/-- The stages of a squeeze (R243/11) whose matrix commands have stopped: it folds, spills and lists the pages to move. -/
def State.squeezeStages (s : State) : State :=
  s.cores.foldl (fun (s : State) c => c.2.res.foldl (fun (s : State) r =>
    if r.squeezing && !r.stopped && !s.stopsLeft c.1 r.ctx then s.squeezeStopped c.1 r.ctx else s) s) s

/-- `SQUEEZE_COMPLETION` (R243/11). The last spill and page move have landed: LEVEL becomes the level of the squeeze. ACT clears unless
a lower GOAL has been set meanwhile (R103/04). Pages that the context has got since the list was made move first (R135/05). -/
def execSqueezeCompletion (core ctx : Nat) (s : State) : Out :=
  match (s.core core).res? ctx with
  | none => .next s
  | some r =>
    let s := if r.squeezing && r.stopped then s.spill (s.beyond core ctx r.target) else s
    let left := s.pagesOut core ctx r.target
    if r.squeezing ∧ r.stopped ∧ r.moves = [] ∧ r.returns = [] ∧ left ≠ [] then .next (s.modRes core ctx fun r => { r with moves := left })
    else if r.squeezing ∧ r.stopped ∧ r.moves = [] ∧ r.returns = [] ∧ s.beyond core ctx r.target = [] then
      let s := s.modQuads core fun k => k.takeQuads ctx (levelQuads r.target)
      .next (s.modRes core ctx fun r =>
        { r with
          level := r.target
          squeezing := false
          stopped := false
          reclaim := if r.aim < r.target then r.reclaim else clearAct r.reclaim })
    else .next s

/-! ### Grants and expansion (R238, R243/11) -/

/-- Scratch pages of a core by its carve-out (R117/05). -/
def carvePages (c : Nat) : Nat := [160, 128, 96, 64, 32].getD c 160

/-- Pages a context holds pinned on a core: floors, and pages that drain (R51/02, R135/05, R245/11). -/
def State.pinnedPages (s : State) (core ctx : Nat) : Nat :=
  ((s.teams.filter fun t => t.ctx == ctx && s.teamHolds t).map fun t =>
    if t.ended then (t.pagesOn core).length else ((t.pagesOn core).filter fun p => decide (p * 4096 < t.floor)).length).sum

/-- The scratch pages a context holds on a core at a level. -/
def State.pagesAt (s : State) (core ctx level : Nat) : Nat :=
  s.pinnedPages core ctx + (s.unpinned core ctx).length * levelPct level / 100

/-- Would a context at a level fit beside the grants in force (R238/11)? -/
def State.grantsFit (s : State) (core ctx level : Nat) : Bool :=
  let others := (s.core core).res.filter fun r => !(r.ctx == ctx)
  let f (c : Nat) := s.floorUnits core c
  let slots := (others.map fun r => levelSlots r.level (f r.ctx)).sum + levelSlots level (f ctx)
  let regs := (others.map fun r => levelRegs r.level (f r.ctx)).sum + levelRegs level (f ctx)
  let pages := (others.map fun r => s.pagesAt core r.ctx r.level).sum + s.pagesAt core ctx level
  decide (slots ≤ 32) && decide (regs ≤ 2048) && decide (pages ≤ carvePages (s.core core).carve)

/-- EXPAND becomes pending for every sheaf of the context that armed it (R243/11). -/
def State.expandAll (s : State) (core ctx : Nat) : State :=
  (s.residents core ctx).foldl (fun (s : State) h =>
    if h.exparm then s.modSheaf h.id fun h => { h with expandPending := true } else s) s

/-- At an expansion the sheaves that have spilled registers return from their spill: they count as newly resident (R45/02, log 76). -/
def State.newlyResident (s : State) (core ctx : Nat) : State :=
  (s.residents core ctx).foldl (fun (s : State) h =>
    if (s.resOf h).cold.any fun x => x.1 == h.id then s.modSheaf h.id fun h => { h with since := s.now } else s) s

/-- `EXPANSION_STEP` (R243/11). LEVEL rises one step where the grants fit; pages return in the reverse of their order;
at GOAL the armed sheaves take EXPAND. -/
def execExpansionStep (core ctx : Nat) (s : State) : Out :=
  match (s.core core).res? ctx with
  | none => .next s
  | some r =>
    if r.squeezing ∨ r.parking ∨ r.goal ≤ r.level ∨ ¬ s.grantsFit core ctx (r.level + 1) then .next s
    else
      match r.expandAt with
      | none => .next s
      | some t =>
        if s.now < t then .next s
        else
          let back := s.pagesBack core ctx (r.level + 1)
          let s := s.modRes core ctx fun r =>
            { r with
              level := r.level + 1
              returns := back
              expandAt := if r.level + 1 < r.goal then some (s.now + 1024) else none }
          let s := s.newlyResident core ctx
          .next (if r.level + 1 = r.goal then s.expandAll core ctx else s)

/-! ### Reclaim (R103/04, R240, R241/11) -/

/-- g(L) of R240/11. -/
def State.grantOf (s : State) (core ctx level : Nat) : Amounts :=
  let f := s.floorUnits core ctx
  ⟨levelSlots level f, levelRegs level f, (s.unpinned core ctx).length * levelPct level / 100⟩

/-- The freed amounts of a level. -/
def State.freedAt (s : State) (core ctx l0 level : Nat) : Amounts :=
  let a := s.grantOf core ctx l0
  let b := s.grantOf core ctx level
  ⟨a.slots - b.slots, a.regs - b.regs, a.pages - b.pages⟩

/-- Does a freed amount satisfy a request? -/
def Amounts.covers (a r : Amounts) : Bool := decide (r.slots ≤ a.slots) && decide (r.regs ≤ a.regs) && decide (r.pages ≤ a.pages)

/-- The highest satisfying level below `n + 1`, or 1 (R240/11). -/
def State.goalBelow (s : State) (core ctx l0 : Nat) (req : Amounts) : Nat → Nat
  | 0 => 1
  | n + 1 => if (s.freedAt core ctx l0 (n + 1)).covers req then n + 1 else State.goalBelow s core ctx l0 req n

/-- `$reclaim` (R103/04), each amount within its field's range. -/
def reclaimWord (refused taken : Amounts) (act : Bool) : Dword :=
  BitVec.ofNat 6 (min refused.slots 32) ++ BitVec.ofNat 12 (min refused.regs 2048) ++ BitVec.ofNat 8 (min refused.pages 160) ++
    (0 : BitVec 6) ++ BitVec.ofNat 6 taken.slots ++ BitVec.ofNat 12 taken.regs ++ BitVec.ofNat 8 taken.pages ++
    (0 : BitVec 5) ++ BitVec.ofBool act

/-- The requester receives the figures of a core (R240/11). -/
def State.answer (s : State) (core ctx : Nat) (taken refused : Amounts) : State :=
  { s with answers := s.answers ++ [⟨ctx, core, taken, refused⟩] }

/-- A request whose amounts are all 0 (R240, R243/11): GOAL is 7, a squeeze that runs is given up, and expansion starts. Handlers of a
NOTICE run on. -/
def State.releaseCore (s : State) (core ctx : Nat) : State :=
  (s.modRes core ctx fun r =>
    if r.parking then { r with goal := 7, reclaim := 0 }
    else
      { r with
        goal := 7
        reclaim := 0
        squeezing := false
        stopped := false
        noticeAt := none
        moves := []
        expandAt := if r.level < 7 then some (s.now + 1024) else none }).answer core ctx ⟨0, 0, 0⟩ ⟨0, 0, 0⟩

/-- A running squeeze whose GOAL has been raised goes no further than that: the pages beyond it come back. -/
def State.retarget (s : State) (core ctx goal : Nat) : State :=
  match (s.core core).res? ctx with
  | none => s
  | some r =>
    if r.squeezing ∧ ¬ r.parking ∧ r.target < goal then
      s.modRes core ctx fun r =>
        { r with
          target := goal
          moves := if r.stopped then s.pagesOut core ctx goal else []
          returns := if r.stopped then s.pagesBack core ctx goal else [] }
    else s

/-- A lower GOAL reaches a context on a core (R242/11): NOTICE is due in the next cycle; during the handlers of an earlier one none is raised,
and a squeeze that has begun meanwhile goes on to the lower level in the next cycle. -/
def Res.lowered (r : Res) (now : Nat) : Res :=
  if r.noticed || r.noticeAt.isSome then r
  else if r.affected.isEmpty then { r with noticeAt := some (now + 1) }
  else { r with noticed := true, forced := true }

/-- A reclaim request on one core (R240, R242/11). It does nothing on a core on which the context holds no level. -/
def State.reclaimCore (s : State) (core ctx : Nat) (req : Amounts) : State :=
  match (s.core core).res? ctx with
  | none => s
  | some r =>
    if req = ⟨0, 0, 0⟩ then s.releaseCore core ctx
    else
      let goal := if r.level ≤ 1 then 1 else s.goalBelow core ctx r.level req (r.level - 1)
      let taken := s.freedAt core ctx r.level goal
      let refused : Amounts := ⟨req.slots - taken.slots, req.regs - taken.regs, req.pages - taken.pages⟩
      let act := decide (goal < r.level)
      ((s.modRes core ctx fun r =>
        let q := if act && decide (goal < r.goal) then r.lowered s.now else r
        { q with goal := goal, reclaim := reclaimWord refused taken act, expandAt := none }).retarget core ctx goal).answer core ctx
        taken refused

/-- The forgotten squeeze of a core whose level is above the percentage: pages return. -/
def State.settlePages (s : State) (core ctx : Nat) : State :=
  match (s.core core).res? ctx with
  | none => s
  | some r => if r.squeezing ∨ r.parking then s else s.modRes core ctx fun r => { r with returns := s.pagesBack core ctx r.level }

/-- A park or reclaim of a context is acknowledged as "nothing resident" for its launches that retired in this cycle (R250/11). -/
def State.ackRetired (s : State) (ctx : Nat) : State := { s with acks := s.acks ++ s.retired.filter fun x => x.1 == ctx }

/-- A reclaim request on its cores. -/
def State.reclaim (s : State) (ctx : Nat) (cores : List Nat) (req : Amounts) : State :=
  cores.foldl (fun (s : State) c => (s.reclaimCore c ctx req).settlePages c ctx) (s.ackRetired ctx)

end Sys2Proof.Machine
end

*-*-*

WHAT YOU SHOULD DO: Go through the listing and copy each line that includes the string "goalBelow".

TASK SOLUTION:
def State.goalBelow (s : State) (core ctx l0 : Nat) (req : Amounts) : Nat → Nat
  | n + 1 => if (s.freedAt core ctx l0 (n + 1)).covers req then n + 1 else State.goalBelow s core ctx l0 req n
      let goal := if r.level ≤ 1 then 1 else s.goalBelow core ctx r.level req (r.level - 1)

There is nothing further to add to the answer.